-- ==== Sys2Proof/Machine/SlotCore.lean ====
section
/-!
DEFINITION. The slot service (spec/12) as the rest of the terminal meets it: slot frame numbers, pages in force, path
defects and selectors, containers received and built, jitter buffers. Its commands are in Machine/Slot.
-/
namespace Sys2Proof.Machine

def Hw.sltRaise (s : Hw) (bit : Nat) : Hw := s.raise 0x4800000 bit
def Hw.slotCh (s : Hw) (k : Nat) : SlotCh := s.slt.chans.get {} k
def Hw.modSlotCh (s : Hw) (k : Nat) (f : SlotCh → SlotCh) : Hw :=
  { s with slt := { s.slt with chans := s.slt.chans.set {} k (f (s.slotCh k)) } }
def Hw.circ (s : Hw) (x : Nat) : Circ := s.slt.circs.get {} x
def Hw.modCirc (s : Hw) (x : Nat) (f : Circ → Circ) : Hw :=
  { s with slt := { s.slt with circs := s.slt.circs.set {} x (f (s.circ x)) } }
def Hw.slotPage (s : Hw) (p : Nat) : SlotPage := s.slt.pages.get {} p
def Hw.modSlotPage (s : Hw) (p : Nat) (f : SlotPage → SlotPage) : Hw :=
  { s with slt := { s.slt with pages := s.slt.pages.set {} p (f (s.slotPage p)) } }

/-- A field of a CIRCUIT entry as it is in force: a commit applies from the next slot frame (R322). -/
def Hw.cf (s : Hw) (x : Nat) (f : TRef) : Nat :=
  match s.slt.old.get none x with
  | some e => bitsOf e f.lo f.width
  | none => s.t f

/-- Circuits with anything in their entry, committed or in force. -/
def Hw.circList (s : Hw) : List Nat := (s.listed 9 3 ++ s.slt.old.map Prod.fst).eraseDups

/-- A counter of a CIRCUIT_STATE entry, saturating at 0xFFFF_FFFF (R332). -/
def Hw.circCount (s : Hw) (r : TRef) (bin : Option (Nat × Nat) := none) : Hw :=
  let s := s.ts r (satAdd (s.t r) 1 0xFFFFFFFF)
  match bin with
  | some b => s.note (4 + b.1) b.2
  | none => s

/-- The block's domain is on. -/
def Hw.sltOn (s : Hw) : Bool := s.cond 27 == 0

/-! ## Slot frames (R315) -/

/-- Slot frames since the epoch of local time. -/
def Hw.slotFrame (s : Hw) : Nat := s.tim.now.abs / 125000

/-- F_loc. -/
def Hw.fLoc (s : Hw) : Nat := s.slotFrame % 65536

/-- Frame number `f` is at or after `g`. -/
def atOrAfter (f g : Nat) : Bool := decide ((f + 65536 - g) % 65536 < 32768)

/-- Two frame numbers are within 32 of one another. -/
def near32 (f g : Nat) : Bool := decide ((f + 65536 - g) % 65536 ≤ 32 ∨ (g + 65536 - f) % 65536 ≤ 32)

/-! ## Pages (R320, R321) -/

/-- STATE of page `p` (R321). -/
abbrev Hw.pageState (s : Hw) (p : Nat) : Nat := s.rd (SLT_PAGE_STATUS.STATE p)

/-- The active page. -/
def Hw.pageOn (s : Hw) : Option Nat := (List.range 2).find? (fun p => s.pageState p == 2)

/-- The swap frame of page `p` is no more than 32 slot frames past, so that frames before it may still come (R321). -/
def Hw.swapRecent (s : Hw) (p : Nat) : Bool :=
  let a := (s.slotPage p).swapAt
  decide (a ≤ s.slotFrame + 1 ∧ s.slotFrame < a + 32)

/-- The page that applies to slot frame `f` (R321): the active one from its swap frame on, the one it replaces before. Frame
numbers come round after 2^16 frames; they are compared while frames from before the swap may still come. -/
def Hw.pageFor (s : Hw) (f : Nat) : Option Nat :=
  match s.pageOn with
  | none => none
  | some p =>
    if (s.swapRecent p = false ∧ s.pageState (1 - p) ≠ 3) ∨ atOrAfter f (s.rd (SLT_PAGE_STATUS.SWAP_FRAME p)) = true then some p
    else if s.pageState (1 - p) = 3 then some (1 - p) else none

/-- The page whose capture serves a circuit in frame `f`: also the active one before its swap frame where it replaces
none. While no page is ON the capture last in force serves on, since N, K and PORT change at a swap only (R321, R322); it
is kept as page 2. -/
def Hw.pageNear (s : Hw) (f : Nat) : Option Nat :=
  ((s.pageFor f).or s.pageOn).or (if (s.slotPage 2).armed then some 2 else none)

--------------------------------------------------

Output all records exactly, with nothing added or dropped.

-- ==== Sys2Proof/Machine/SlotCore.lean ====
section
/-!
DEFINITION. The slot service (spec/12) as the rest of the terminal meets it: slot frame numbers, pages in force, path
defects and selectors, containers received and built, jitter buffers. Its commands are in Machine/Slot.
-/
namespace Sys2Proof.Machine

def Hw.sltRaise (s : Hw) (bit : Nat) : Hw := s.raise 0x4800000 bit
def Hw.slotCh (s : Hw) (k : Nat) : SlotCh := s.slt.chans.get {} k
def Hw.modSlotCh (s : Hw) (k : Nat) (f : SlotCh → SlotCh) : Hw :=
  { s with slt := { s.slt with chans := s.slt.chans.set {} k (f (s.slotCh k)) } }
def Hw.circ (s : Hw) (x : Nat) : Circ := s.slt.circs.get {} x
def Hw.modCirc (s : Hw) (x : Nat) (f : Circ → Circ) : Hw :=
  { s with slt := { s.slt with circs := s.slt.circs.set {} x (f (s.circ x)) } }
def Hw.slotPage (s : Hw) (p : Nat) : SlotPage := s.slt.pages.get {} p
def Hw.modSlotPage (s : Hw) (p : Nat) (f : SlotPage → SlotPage) : Hw :=
  { s with slt := { s.slt with pages := s.slt.pages.set {} p (f (s.slotPage p)) } }

/-- A field of a CIRCUIT entry as it is in force: a commit applies from the next slot frame (R322). -/
def Hw.cf (s : Hw) (x : Nat) (f : TRef) : Nat :=
  match s.slt.old.get none x with
  | some e => bitsOf e f.lo f.width
  | none => s.t f

/-- Circuits with anything in their entry, committed or in force. -/
def Hw.circList (s : Hw) : List Nat := (s.listed 9 3 ++ s.slt.old.map Prod.fst).eraseDups

/-- A counter of a CIRCUIT_STATE entry, saturating at 0xFFFF_FFFF (R332). -/
def Hw.circCount (s : Hw) (r : TRef) (bin : Option (Nat × Nat) := none) : Hw :=
  let s := s.ts r (satAdd (s.t r) 1 0xFFFFFFFF)
  match bin with
  | some b => s.note (4 + b.1) b.2
  | none => s

/-- The block's domain is on. -/
def Hw.sltOn (s : Hw) : Bool := s.cond 27 == 0

/-! ## Slot frames (R315) -/

/-- Slot frames since the epoch of local time. -/
def Hw.slotFrame (s : Hw) : Nat := s.tim.now.abs / 125000

/-- F_loc. -/
def Hw.fLoc (s : Hw) : Nat := s.slotFrame % 65536

/-- Frame number `f` is at or after `g`. -/
def atOrAfter (f g : Nat) : Bool := decide ((f + 65536 - g) % 65536 < 32768)

/-- Two frame numbers are within 32 of one another. -/
def near32 (f g : Nat) : Bool := decide ((f + 65536 - g) % 65536 ≤ 32 ∨ (g + 65536 - f) % 65536 ≤ 32)

/-! ## Pages (R320, R321) -/

/-- STATE of page `p` (R321). -/
abbrev Hw.pageState (s : Hw) (p : Nat) : Nat := s.rd (SLT_PAGE_STATUS.STATE p)

/-- The active page. -/
def Hw.pageOn (s : Hw) : Option Nat := (List.range 2).find? (fun p => s.pageState p == 2)

/-- The swap frame of page `p` is no more than 32 slot frames past, so that frames before it may still come (R321). -/
def Hw.swapRecent (s : Hw) (p : Nat) : Bool :=
  let a := (s.slotPage p).swapAt
  decide (a ≤ s.slotFrame + 1 ∧ s.slotFrame < a + 32)

/-- The page that applies to slot frame `f` (R321): the active one from its swap frame on, the one it replaces before. Frame
numbers come round after 2^16 frames; they are compared while frames from before the swap may still come. -/
def Hw.pageFor (s : Hw) (f : Nat) : Option Nat :=
  match s.pageOn with
  | none => none
  | some p =>
    if (s.swapRecent p = false ∧ s.pageState (1 - p) ≠ 3) ∨ atOrAfter f (s.rd (SLT_PAGE_STATUS.SWAP_FRAME p)) = true then some p
    else if s.pageState (1 - p) = 3 then some (1 - p) else none

/-- The page whose capture serves a circuit in frame `f`: also the active one before its swap frame where it replaces
none. While no page is ON the capture last in force serves on, since N, K and PORT change at a swap only (R321, R322); it
is kept as page 2. -/
def Hw.pageNear (s : Hw) (f : Nat) : Option Nat :=
  ((s.pageFor f).or s.pageOn).or (if (s.slotPage 2).armed then some 2 else none)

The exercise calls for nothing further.